> TASK PROMPT
Copy exactly, line for line, the part of the listing from the line containing "if 0x40 ≤ p ∧ p ≤ 0x4F then 0x40 else" through its last line, and nothing else.

> RECORDS TO USE
-- ==== Sys2Proof/Decode.lean ====
section
/-! DEFINITION. The command a table word spells: spec/opcode_table.json gives no row any bits, so no word spells one. -/

namespace Sys2Proof

/-- The command whose bits are `w`: none, since no row of the table has bits. -/
def decodeTableWord (_nbits _w : Nat) : Option Instr := none

end Sys2Proof
end

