/-- First page of the block a page belongs to: the page of instance 0 (R432). -/
def blockPage (p : Nat) : Nat :=
  if p ≤ 0x10 then p else
  if 0x20 ≤ p ∧ p ≤ 0x2B then 0x20 else
  if 0x30 ≤ p ∧ p ≤ 0x37 then 0x30 else
  if 0x38 ≤ p ∧ p ≤ 0x3F then 0x38 else
  if 0x40 ≤ p ∧ p ≤ 0x4F then 0x40 else
  if 0x80 ≤ p ∧ p ≤ 0xC3 then 0x80 else
  if 256 ≤ p ∧ p < 288 then 256 else p

/-- The page is assigned (R432). -/
def pageAssigned (p : Nat) : Bool :=
  p ≤ 0x10 || (0x20 ≤ p && p ≤ 0x2B) || (0x30 ≤ p && p ≤ 0x3F) || (0x40 ≤ p && p ≤ 0x4F) || (0x80 ≤ p && p ≤ 0xC3)

/-- Key of a field's element in the register store: page, offset, low bit. -/
def RegD.key (d : RegD) (n i j : Nat) : Nat := ((d.page + n) * 65536 + d.base + d.stride * i + d.stride2 * j) * 64 + d.lo

/-- Reset value of a field's element (R13). -/
def RegD.reset (d : RegD) (i : Nat) : Nat := if d.rsts.isEmpty then d.rst else d.rsts.getD i 0

end Sys2Proof.Machine
end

> EXERCISE OUTPUT
  if 0x40 ≤ p ∧ p ≤ 0x4F then 0x40 else
  if 0x80 ≤ p ∧ p ≤ 0xC3 then 0x80 else
  if 256 ≤ p ∧ p < 288 then 256 else p

/-- The page is assigned (R432). -/
def pageAssigned (p : Nat) : Bool :=
  p ≤ 0x10 || (0x20 ≤ p && p ≤ 0x2B) || (0x30 ≤ p && p ≤ 0x3F) || (0x40 ≤ p && p ≤ 0x4F) || (0x80 ≤ p && p ≤ 0xC3)

/-- Key of a field's element in the register store: page, offset, low bit. -/
def RegD.key (d : RegD) (n i j : Nat) : Nat := ((d.page + n) * 65536 + d.base + d.stride * i + d.stride2 * j) * 64 + d.lo

/-- Reset value of a field's element (R13). -/
def RegD.reset (d : RegD) (i : Nat) : Nat := if d.rsts.isEmpty then d.rst else d.rsts.getD i 0

end Sys2Proof.Machine
end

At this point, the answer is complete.